Stuart Guterman, Ph.D., vice president for Medicare and cost control at the Commonwealth Fund, said it’s one of the lesser-known elements of Medicare’s history that the law became an impetus to overcoming racial barriers for both patients and physicians.
Changing payment incentives
Medicare payments opened up a significant new stream of revenue for hospitals that made desegregation more palatable. But hospitals weren’t the only ones who benefited financially from the new program.
Despite the American Medical Association’s fight against the creation of Medicare, during which officials famously decried the program as “socialized medicine,” physicians were financial winners under the new law, at least at first.
Much like hospitals, doctors got paid for the first time for treating patients who they had previously seen as charity care. And, in those early years of the Medicare program, the government paid on a charge basis. The result was that Medicare spending was quickly out of control.
Cost controls were added first for hospital care. In 1983, Medicare adopted the inpatient hospital prospective payment system, which replaced hospitals’ cost-based payments with the diagnosis-related group (DRG) system.

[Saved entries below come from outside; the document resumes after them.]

/-- States and operands that meet the hypotheses of `Obligations.LineTimeIsCarriedAndCaptured`, clause by clause. -/
theorem test_witness_LineTimeIsCarriedAndCaptured :
    (∃ (s : State) (p t : Nat) (x : Hub), (s.hub.portUp p = true) ∧ (x = s.hub.untilLine t)) ∧
    (∃ (s : State) (p t frac : Nat) (f : List Byte) (x : Hub) (o : Int), (s.hub.portUp p = true) ∧ (x = s.hub.atPin t frac) ∧
      (o = (be f 0 8 : Int) * 65536 + be f 8 2 + (x.port p).time.delay + x.pgetSigned P.RL_ASYM p * 65536 / 2000 - ((t : Int) * 65536 + frac)) ∧
      (x.timeMaster = false) ∧ (x.pickSource = some p) ∧ (x.rl.ts = .free) ∧ (x.pget P.RL_TIME_SOURCE_MODE 0 ≠ 3) ∧
      16 ≤ (x.port p).time.delays.length) ∧
    (∃ (s : State) (p t frac : Nat) (f : List Byte), (s.hub.portUp p = true) ∧ ((s.hub.atPin t frac).timeMaster = true ∨ (s.hub.atPin t frac).pickSource ≠ some p)) ∧
    (∃ (s : State) (p t : Nat) (x : Hub), (s.hub.portUp p = true) ∧ (x = s.hub.untilLine t)) ∧
    (∃ (s : State) (p t frac : Nat) (f : List Byte), (s.hub.portUp p = true)) ∧
    (∃ (s : State) (p t n rx : Nat) (x : Hub), (s.hub.portUp p = true) ∧ ((s.hub.port p).time.answer = some (n, rx)) ∧ (x = s.hub.untilLine t)) ∧
    (∃ (s : State) (p t frac n t3 : Nat) (f : List Byte), (s.hub.portUp p = true) ∧ ((s.hub.port p).time.reqAt = some (n, t3)) ∧ (byteAt f 0 = n)) ∧
    (∃ (s : State) (x : Hub), (s.hub.rl.ts = .holdover) ∧ (x = s.hub.until (s.hub.rl.holdAt + 1000000000 * s.hub.pget P.RL_HOLDOVER_LIMIT 0))) ∧
    (∃ (s : State) (mb v : Nat), v < 2 ^ 64 ∧ (s.hub.isHead = true) ∧ (s.hub.isTwinB = false) ∧ (s.hub.conflictsOutside mb P.RL_TIME_STEP 0 = false)) ∧
    (∃ (s : State) (x : Hub), (x = s.hub.untilLine (roundUp (s.hub.clk.ns + 1) 1000000000)) ∧
      (x.pget P.RL_PPS_MODE 0 = 2 ∨ (x.pget P.RL_PPS_MODE 0 = 1 ∧ x.synced = true)) ∧ (x.rl.pps = false)) ∧
    (∃ (s : State) (x : Hub), (s.hub.rl.pps = true) ∧ (x = s.hub.untilLine (s.hub.clk.ns / 1000000000 * 1000000000 + us (s.hub.pget P.RL_PPS_WIDTH 0))) ∧
      (x.rl.pps = true)) ∧
    (∃ (s : State) (i t : Nat) (r : Bool) (x : Hub), (x = s.hub.untilLine t) ∧ (bit (x.pget P.RL_TCAP_EDGE i) (if r then 0 else 1) = true) ∧ (x.rl.tcap i).1.length < 16) ∧
    (∃ (s : State) (i t : Nat) (r : Bool) (x : Hub), (x = s.hub.untilLine t) ∧ (bit (x.pget P.RL_TCAP_EDGE i) (if r then 0 else 1) = true) ∧ 16 ≤ (x.rl.tcap i).1.length) :=
  ⟨⟨W.on (fun h => let h := h.modPort 0 (fun y => { y with state := .up }); h), 0, 0, _, by decide +kernel, rfl⟩,
   ⟨W.on (fun h => let h := h.modPort 0 (fun y => { y with state := .up }); let h : Hub := { h with rl := { h.rl with ts := .free } }; let h := h.modPort 0 (fun y => { y with time := { y.time with line := some ⟨true, false, 0, 2, 4, 1, 0, 0⟩, delays := List.replicate 16 0 } }); h),
    0, 0, 0, [], _, _, by decide +kernel, rfl, rfl, by decide +kernel⟩,
   ⟨W.on (fun h => let h := h.modPort 0 (fun y => { y with state := .up }); h), 0, 0, 0, [], by decide +kernel⟩,
   ⟨W.on (fun h => let h := h.modPort 0 (fun y => { y with state := .up }); h), 0, 0, _, by decide +kernel, rfl⟩,
   ⟨W.on (fun h => let h := h.modPort 0 (fun y => { y with state := .up }); h), 0, 0, 0, [], by decide +kernel⟩,
   ⟨W.on (fun h => let h := h.modPort 0 (fun y => { y with state := .up }); let h := h.modPort 0 (fun y => { y with time := { y.time with answer := some (0, 0) } }); h),
    0, 0, 0, 0, _, by decide +kernel, by decide +kernel, rfl⟩,
   ⟨W.on (fun h => let h := h.modPort 0 (fun y => { y with state := .up }); let h := h.modPort 0 (fun y => { y with time := { y.time with reqAt := some (0, 0) } }); h),
    0, 0, 0, 0, 0, [], by decide +kernel⟩,
   ⟨W.on (fun h => let h : Hub := { h with rl := { h.rl with ts := .holdover } }; h), _, by decide +kernel, rfl⟩,
   ⟨W.on (fun h => let h : Hub := { h with straps := 5 }; h), 0, 2 ^ 64 - 1, by decide +kernel⟩,
   ⟨W.on (fun h => let h : Hub := { h with rl := { h.rl with pps := false } }; let h := h.pset P.RL_PPS_MODE 0 2; h), _, rfl, by decide +kernel⟩,
   ⟨W.on (fun h => let h : Hub := { h with rl := { h.rl with pps := true } }; let h : Hub := { h with rl := { h.rl with pps := true } }; h), _,
    by decide +kernel, rfl, by decide +kernel⟩,
   ⟨W.on (fun h => let h := h.pset P.RL_TCAP_EDGE 1 1; h), 1, 0, true, _, rfl, by decide +kernel⟩,
   ⟨W.on (fun h => let h := h.pset P.RL_TCAP_EDGE 0 2; let h : Hub := { h with rl := { h.rl with tcap0 := List.replicate 16 ⟨0, true⟩ } }; h),
    0, 0, false, _, rfl, by decide +kernel⟩⟩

“Changing the notion of what hospitals did from each individual service or each individual day to the hospital stay, really changed the way hospital care was looked at,” Dr. Guterman said.
It took somewhat longer for federal health officials to tackle payment on the physician side. Throughout the 1980s, Congress froze physician payment rates in an effort to address rising costs. In 1984, Congress established the Participating Physicians’ Program, which required physicians to accept assignment for all Medicare patients and services rather than on a service-by-service basis. It also barred balance billing of Medicare beneficiaries.
In 1989, Congress made the most significant change yet to physician payment, creating the Resource-Based Relative Value Scale (RBRVS) under the Omnibus Budget Reconciliation Act. Medicare officials used the new RBRVS to establish a standardized physician payment schedule in 1992. Under the new system, payments were determined by calculating the costs of physician work, practice expenses, and professional liability insurance. Payments are then adjusted by a conversion factor and geographic cost differences.
“The impact of the fee schedule all depends on where you sit,” said Paul B. Ginsburg, Ph.D., director of health policy at the Schaeffer Center for Health Policy and Economics at the University of Southern California.
The fee schedule was positive for primary care physicians at first, but a flawed updating process over the decades led to differences in Medicare payments by specialty, largely favoring procedural specialists over those who billed for evaluation and management services.
But Dr. Ginsburg said Medicare is now on the cusp of an even more important payment change as federal officials begin to move away from fee-for-service and toward payment approaches that emphasize quality and value.
While some new payment model experiments have been promising, the attempts by the Centers for Medicare & Medicaid Services have been “fumbling,” Dr. Ginsburg said.
Changing physician satisfaction
Medicare beneficiaries are typically happier with their health coverage than individuals enrolled in private, employer-sponsored insurance and are less worried about financial barriers to care, Dr. Guterman said.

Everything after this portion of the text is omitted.